## Task prompt
Below are the entries; give again exactly the lines from the one mentioning "s.cfg := by cases s; rfl" through the one mentioning "s.icount := by cases s; rfl", inclusive.

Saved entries
/-! recomputeIsa -/
@[simp] theorem recomputeIsa_cfg (s : State) : (s.recomputeIsa).cfg = s.cfg := by cases s; rfl
@[simp] theorem recomputeIsa_pc (s : State) : (s.recomputeIsa).pc = s.pc := by cases s; rfl
@[simp] theorem recomputeIsa_nextPc (s : State) : (s.recomputeIsa).nextPc = s.nextPc := by cases s; rfl
@[simp] theorem recomputeIsa_prevPc (s : State) : (s.recomputeIsa).prevPc = s.prevPc := by cases s; rfl
@[simp] theorem recomputeIsa_priv (s : State) : (s.recomputeIsa).priv = s.priv := by cases s; rfl
@[simp] theorem recomputeIsa_nextPriv (s : State) : (s.recomputeIsa).nextPriv = s.nextPriv := by cases s; rfl
@[simp] theorem recomputeIsa_icount (s : State) : (s.recomputeIsa).icount = s.icount := by cases s; rfl
@[simp] theorem recomputeIsa_stopped (s : State) : (s.recomputeIsa).stopped = s.stopped := by cases s; rfl
@[simp] theorem recomputeIsa_exitCode (s : State) : (s.recomputeIsa).exitCode = s.exitCode := by cases s; rfl
@[simp] theorem recomputeIsa_currentInst (s : State) : (s.recomputeIsa).currentInst = s.currentInst := by cases s; rfl
@[simp] theorem recomputeIsa_xregs (s : State) : (s.recomputeIsa).xregs = s.xregs := by cases s; rfl
@[simp] theorem recomputeIsa_fregs (s : State) : (s.recomputeIsa).fregs = s.fregs := by cases s; rfl
@[simp] theorem recomputeIsa_vregs (s : State) : (s.recomputeIsa).vregs = s.vregs := by cases s; rfl
@[simp] theorem recomputeIsa_csrs (s : State) : (s.recomputeIsa).csrs = s.csrs := by cases s; rfl
@[simp] theorem recomputeIsa_fetchQueue (s : State) : (s.recomputeIsa).fetchQueue = s.fetchQueue := by cases s; rfl
@[simp] theorem recomputeIsa_fetchMode (s : State) : (s.recomputeIsa).fetchMode = s.fetchMode := by cases s; rfl
@[simp] theorem recomputeIsa_lsMode (s : State) : (s.recomputeIsa).lsMode = s.lsMode := by cases s; rfl
@[simp] theorem recomputeIsa_latch (s : State) : (s.recomputeIsa).latch = s.latch := by cases s; rfl
@[simp] theorem recomputeIsa_cosimCode (s : State) : (s.recomputeIsa).cosimCode = s.cosimCode := by cases s; rfl
@[simp] theorem recomputeIsa_chains (s : State) : (s.recomputeIsa).chains = s.chains := by cases s; rfl
@[simp] theorem recomputeIsa_csrInitUnknown (s : State) : (s.recomputeIsa).csrInitUnknown = s.csrInitUnknown := by cases s; rfl
@[simp] theorem recomputeIsa_mem (s : State) : (s.recomputeIsa).mem = s.mem := by cases s; rfl
@[simp] theorem recomputeIsa_irqInput (s : State) : (s.recomputeIsa).irqInput = s.irqInput := by cases s; rfl
@[simp] theorem recomputeIsa_hookReplies (s : State) : (s.recomputeIsa).hookReplies = s.hookReplies := by cases s; rfl
@[simp] theorem recomputeIsa_cosimReplies (s : State) : (s.recomputeIsa).cosimReplies = s.cosimReplies := by cases s; rfl
@[simp] theorem recomputeIsa_port (s : State) : (s.recomputeIsa).port = s.port := by cases s; rfl
@[simp] theorem recomputeIsa_notices (s : State) : (s.recomputeIsa).notices = s.notices := by cases s; rfl
@[simp] theorem recomputeIsa_reply (s : State) : (s.recomputeIsa).reply = s.reply := by cases s; rfl
@[simp] theorem recomputeIsa_signal (s : State) : (s.recomputeIsa).signal = s.signal := by cases s; rfl
@[simp] theorem recomputeIsa_booted (s : State) : (s.recomputeIsa).booted = s.booted := by cases s; rfl
@[simp] theorem recomputeIsa_staleMmu (s : State) : (s.recomputeIsa).staleMmu = s.staleMmu := by cases s; rfl
@[simp] theorem recomputeIsa_lastUnimplemented (s : State) : (s.recomputeIsa).lastUnimplemented = s.lastUnimplemented := by cases s; rfl
@[simp] theorem recomputeIsa_freeCtr (s : State) : (s.recomputeIsa).freeCtr = s.freeCtr := by cases s; rfl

## Your solution
@[simp] theorem recomputeIsa_cfg (s : State) : (s.recomputeIsa).cfg = s.cfg := by cases s; rfl
@[simp] theorem recomputeIsa_pc (s : State) : (s.recomputeIsa).pc = s.pc := by cases s; rfl
@[simp] theorem recomputeIsa_nextPc (s : State) : (s.recomputeIsa).nextPc = s.nextPc := by cases s; rfl
@[simp] theorem recomputeIsa_prevPc (s : State) : (s.recomputeIsa).prevPc = s.prevPc := by cases s; rfl
@[simp] theorem recomputeIsa_priv (s : State) : (s.recomputeIsa).priv = s.priv := by cases s; rfl
@[simp] theorem recomputeIsa_nextPriv (s : State) : (s.recomputeIsa).nextPriv = s.nextPriv := by cases s; rfl
@[simp] theorem recomputeIsa_icount (s : State) : (s.recomputeIsa).icount = s.icount := by cases s; rfl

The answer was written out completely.